Working with data in protovis – part 1 of 5

When I started using protovis I had only a very basic knowledge of javascript, which in theory isn’t a problem as protovis is meant to be learned by example, and as it has its own logic and structure which is different from typical javascript code. So I started by looking and modifying examples which was enough to do basic stuff.
But I soon felt limited by what hid behind a single property: data. I knew that protovis had lots of features to manipulate and process data but they were not obvious from the examples.

I mean,

var vis = new pv.Panel()
.width(150)
.height(150);

vis.add(pv.Bar)
.data([1, 1.2, 1.7, 1.5, .7, .3])
.width(20)
.height(function(d) d * 80)

vis.render();

Here, it’s pretty obvious that the bars represent the values 1, 1.2, 1.7, 1.5, 0.7 and 0.3 respectively. One can infer that the sizes of bars are 25 pixels wide and 80 times their value long.

But protovis doesn’t usually look like this “hello world” kind of example, but rather like this:

/* Compute yield medians by site and by variety. */
function median(data) pv.median(data, function(d) d.yield);
var site = pv.nest(barley).key(function(d) d.site).rollup(median);
var variety = pv.nest(barley).key(function(d) d.variety).rollup(median);
/* Nest yields data by site then year. */
barley = pv.nest(barley)
    .key(function(d) d.site)
    .sortKeys(function(a, b) site[b] - site[a])
    .key(function(d) d.year)
    .sortValues(function(a, b) variety[b.variety] - variety[a.variety])
    .entries();
[. . .]
/* A panel per site-year. */
var cell = vis.add(pv.Panel)
    .data(barley)
    .height(h)
    .top(function() this.index * h)
    .strokeStyle("#999");

What just happened? pv.nest, key, rollup, sortKeys, entries – what could that do?
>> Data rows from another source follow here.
/-- How the rows of an entry travel: an allgather by size over one rank per member, in which the bucketed form is the tree
over members (R229, R264, R267, log 30). -/
def gatherNet (g : Group) (p : ShardMap) (e : GatherEntry) : Net :=
  let len := match p.tensor? e.tensorId with
    | some t => t.rowLen
    | none => 0
  ⟨0x0401, if algoOf g (elemBytes e.fmt (e.rowCount * len)) 0 = 1 then 1 else 0, p.members, 1, 0⟩

/-- A row written to the member that holds its destination: a transfer whose end the gather waits for; ACCESS_DENIED where
the address names no member (R126, R229, log 25). -/
def State.putRemote (s : State) (b adm : Nat) (p : ShardMap) (a : Nat) (bs : List Byte) : State :=
  let m := fabricMember a
  match (s.bay b).formed? p.group with
  | some g =>
    if m < p.members then
      let cs := cutChunks (fabricBay a) bs.length
      let x : Xfer := ⟨some adm, none, p.group, 1, none, some m, 0, fabricBay a, cs, [], []⟩
      let s := (s.setBay b (fun y => { y with xfers := y.xfers ++ [x] })).setGather b adm (fun g =>
        { g with puts := g.puts + 1 })
      cs.zipIdx.foldl (fun s c =>
        s.sendTo b g (some (g.ranks.headD 0)) (some adm) m 1 0 (fabricBay a + c.1.1) c.2 (slice bs c.1.1 c.1.2)) s
    else s.setGather b adm (fun g => { g with bad := g.bad.or (some .accessDenied) })
  | none => s.setGather b adm (fun g => { g with bad := g.bad.or (some .accessDenied) })

/-- A row written at a destination: here, or at the member that holds it (R126, R229). -/
def State.putRow (s : State) (b adm : Nat) (p : ShardMap) (a : Nat) (bs : List Byte) : State :=
  if isRemote p a then s.putRemote b adm p a bs else s.writeBay b (localAddr a) bs

/-- Rows of an entry land at their destinations; those of a reused entry do not. An entry received in full joins the reuse
table, which keeps the last 256, unless a later command writes its destination (R231). -/
def State.landRows (s : State) (b adm i first : Nat) (rows : List (List Byte)) (received : Bool) : State :=
  match s.gather? b adm, (s.bay b).train.map with
  | some g, some p =>
    if holdsRows g.got i first then s
    else
      let e := nth g.entries i
      let skip := g.reused.contains i
      let s := if skip then s else rows.zipIdx.foldl (fun s r =>
        (rowDests e (first - e.firstRow + r.2)).foldl (fun s a => s.putRow b adm p a r.1) s) s
      let bytes := if received && !skip then (rows.map (·.length)).sum else 0
      let s := s.setGather b adm (fun g => { g with
        got := g.got ++ [(i, first, rows.length)], bytes := g.bytes + bytes })
      let s := s.setSlot adm (fun c => { c with work := c.work + bytes })
      match s.gather? b adm with
      | some g =>
        if g.entryDone i && !skip then
          s.setTrain b (fun tr =>
            let rs := if tr.stale.contains (adm, i) then tr.reuse else tr.reuse ++ [⟨{ e with reuse := true }, g.step⟩]
            { tr with reuse := rs.drop (rs.length - 256) })
        else s
      | none => s
  | _, _ => s
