-- ==== Sys2Proof/Machine/Doorbells.lean ====
section
/-!
DEFINITION. Doorbells, event-counter and mask writes, the queue pairs, the apertures and the core and cluster resets
(R107, R152, R219, R379, R425 to R433): the commands of chapter 18 that a host write brings.
-/
namespace Sys2Proof.Machine

/-! ### Host memory written before a doorbell (log 5) -/

/-- Bytes that software put in its own memory before the write that publishes them. -/
def State.hostWrites (s : State) (r : Nat) (ws : List HostWrite) : State :=
  ws.foldl (fun s w => s.writeLoc (hostLoc r w.iova) w.data) s

/-! ### Bay doorbells (R152, R433) -/

/-- A doorbell value that a ring of 2^log2 entries takes: no bit above [15:0] and an index below n. -/
def indexOk (log2 : Nat) (v : W32) : Bool := decide (v.toNat < 65536) && decide (v.toNat < 2 ^ log2)

/-- A submission doorbell of a bay. -/
def State.ringSq (s : State) (b q : Nat) (v : W32) : State :=
  let x := nth (s.bay b).sqs q
  if x.live && decide (q < 8) && indexOk x.log2 v then s.setSq b q (fun x => { x with tail := v.toNat })
  else s.bayDoorbellErr b

/-- A completion doorbell of a bay. -/
def State.ringCq (s : State) (b q : Nat) (v : W32) : State :=
  let x := nth (s.bay b).cqs q
  if x.live && decide (q < 8) && indexOk x.log2 v then s.setCq b q (fun x => { x with head := v.toNat })
  else s.bayDoorbellErr b

/-- SUBMISSION_DOORBELL: new entries, or a dropped write with DOORBELL_ERR. -/
def execSubmissionDoorbell (bay q : Nat) (value : W32) (written : List HostWrite) (s : State) :
    Host.Outcome State Fault Refusal :=
  .next (if !s.hostUp then s else (s.hostWrites (rid bay) written).ringSq bay q value)

/-- COMPLETION_DOORBELL: the entries that software has consumed are free. -/
def execCompletionDoorbell (bay q : Nat) (value : W32) (s : State) : Host.Outcome State Fault Refusal :=
  .next (if !s.hostUp then s else s.ringCq bay q value)

/-! ### Control and urgent doorbells (R427, R428, R433) -/

/-- DB_ERR of the control pair. -/
def State.ctlDbErr (s : State) : State := { s with ctl := { s.ctl with dbErr := true } }

def State.ringCtlSq (s : State) (v : W32) : State :=
  if s.ctl.live && indexOk s.ctl.sq.log2 v then
    { s with ctl := { s.ctl with sq := { s.ctl.sq with tail := v.toNat } } }
  else s.ctlDbErr

def State.ringCtlCq (s : State) (v : W32) : State :=
  if s.ctl.live && indexOk s.ctl.cq.log2 v then
    { s with ctl := { s.ctl with cq := { s.ctl.cq with head := v.toNat } } }
  else s.ctlDbErr

/-- The urgent tail is kept until it is sampled. -/
def State.ringUrgSq (s : State) (v : W32) : State :=
  { s with urg := if v.toNat < 64 then { s.urg with tailReg := v.toNat } else { s.urg with dbErr := true } }

def State.ringUrgCq (s : State) (v : W32) : State :=
  { s with urg := if v.toNat < 4096 ∧ v.toNat < 2 ^ s.urg.cqLog2.toNat then { s.urg with cqHead := v.toNat }
    else { s.urg with dbErr := true } }

/-- CTL_SQ_TAIL. -/
def execCtlSqTail (value : W32) (written : List HostWrite) (s : State) : Host.Outcome State Fault Refusal :=
  .next (if !s.hostUp then s else (s.hostWrites 0 written).ringCtlSq value)

/-- CTL_CQ_HEAD. -/
def execCtlCqHead (value : W32) (s : State) : Host.Outcome State Fault Refusal :=
  .next (if !s.hostUp then s else s.ringCtlCq value)

/-- URG_SQ_TAIL. -/
def execUrgSqTail (value : W32) (s : State) : Host.Outcome State Fault Refusal :=
  .next (if !s.hostUp then s else s.ringUrgSq value)

/-- URG_CQ_HEAD. -/
def execUrgCqHead (value : W32) (s : State) : Host.Outcome State Fault Refusal :=
  .next (if !s.hostUp then s else s.ringUrgCq value)

/-! ### Event counters and masks (R425, R431, R432) -/

/-- A counter after a write of one of its widths. -/
def Counter.write (k : Counter) : CtrWrite → Counter
  | .full v => ⟨v.setWidth 32, k.err && !v.getLsbD 32⟩
  | .low v => { k with value := v }
  | .high v => { k with err := k.err && !v.getLsbD 0 }

/-- EVENT_COUNTER_WRITE: the commands and descriptors that wait on the counter are tested again. -/
def execEventCounterWrite (bay ctr : Nat) (w : CtrWrite) (s : State) : Host.Outcome State Fault Refusal :=
  .next (if !s.hostUp then s else (s.setCounter bay ctr (fun k => k.write w)).recheck bay ctr)

/-- INT_MASK: the vector is raised when a bit is set whose cause is set already. -/
def State.writeIntMask (s : State) (v : W32) : State :=
  let new := v.setWidth 8
  let hit := new &&& ~~~s.dev.intMask &&& s.dev.intCause
  let s := { s with dev := { s.dev with intMask := new } }
  if hit ≠ 0 then s.emit (.irq .pf s.dev.devVector.toNat) else s

/-- INT_MASK_WRITE. -/
def execIntMaskWrite (value : W32) (s : State) : Host.Outcome State Fault Refusal :=
  .next (if !s.hostUp then s else s.writeIntMask value)

/-- EVENT_MASK and EVENT_VECTOR of a bay, under the same rule. -/
def State.writeEventMask (s : State) (b : Nat) (v : W32) : State :=
  let r := (s.bay b).regs
  let new := v.setWidth 6
  let hit := new &&& ~~~r.eventMask &&& r.event
  let vec := (v >>> 16).setWidth 7
  let s := s.setBay b (fun y => { y with regs := { y.regs with eventMask := new, eventVector := vec } })
  if hit ≠ 0 then s.bayIrq b vec.toNat else s

/-- EVENT_MASK_WRITE. -/
def execEventMaskWrite (bay : Nat) (value : W32) (s : State) : Host.Outcome State Fault Refusal :=
  .next (if !s.hostUp then s else s.writeEventMask bay value)
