/-- The coded blocks of a sequence, cut apart. -/
def cutBlocks : List PlaneBlock → List Byte → List (List Byte)
  | [], _ => []
  | x :: xs, bs => bs.take x.size :: cutBlocks xs (bs.drop x.size)

/-- A malformed block: the whole bundle is discarded, counted and reported missing. -/
def State.badBundle (s : State) (bay site : Nat) (seq e : W32) (h : List Byte) : State :=
  (s.setJoin bay (fun j => { (j.emptyRx site seq) with
    complete := j.complete.filter (fun x => x != (site, seq))
    parts := j.parts.filter (fun (x : DeltaPart) => !(x.site == site && x.epoch == e && x.index == beAt h 0xC 4)) })).countBay
      bay 14 1

/-- BUNDLE_LANDING: a verified bundle lands when the landing store has room for it. -/
def execBundleLanding (bay site : Nat) (seq : W32) (s : State) : Host.Outcome State Fault Refusal :=
  .next (s.onJoined bay (fun j =>
    match (j.rx.find? (fun x => x.site == site && x.seq == seq)).bind (·.verified) with
    | none => s
    | some t =>
      let h := t.take 64
      let body := t.drop 64
      let e := BitVec.ofNat 32 (beAt h 4 4)
      if j.stale site e then (s.setJoin bay (fun j => j.discardRx site seq)).countBay bay 13 1
      else
        match if s.codecLanes.isEmpty then none else planeReadAll false body.length body with
        | none => s.badBundle bay site seq e h
        | some xs =>
          if !bundleGood h xs then s.badBundle bay site seq e h
          else
            let ls := ((cutBlocks xs body).map planeAddCrc).zipIdx.map (fun x => Landed.mk site e (beAt h 0x10 4 + x.2) x.1)
            if !j.landRoom ((ls.map (·.data.length)).sum) then s.stageStalls bay
            else s.setJoin bay (fun j => { (j.discardRx site seq) with landed := j.landed ++ ls })))

end Sys2Proof.Machine
end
To go beyond merely touching up examples, and do your own visualizations from scratch, it is important to get a good grip on how to feed protovis with data. In order to do so, you need a few javascript notions.

Arrays, arrays, how do they work?

In javascript, an array is an ordered list of stuff.

In our initial example, we had one such list:

[1, 1.2, 1.7, 1.5, .7, .3]

Anything can be put in an array: numbers, strings, Booleans (true/false values), objects … including other arrays. All elements of an array don’t have to be of the same type. Arrays can be assigned to a variable.

var a = [1, 1.2, 1.7, 1.5, .7, .3];

Elements of the array can be accessed using the [] notation. In javascript, indices start at 0, so the first element of an array can be obtained so:

a[0];

This returns 1. Javascript has many functions to create and manipulate arrays, which we will talk about later. For the time being, let’s look at arrays of arrays. If we wrote instead:

var a = [[1, 1.2], [1.7, 1.5], [.7, .3]];

a is now an array of arrays, or “multi-dimensional array”.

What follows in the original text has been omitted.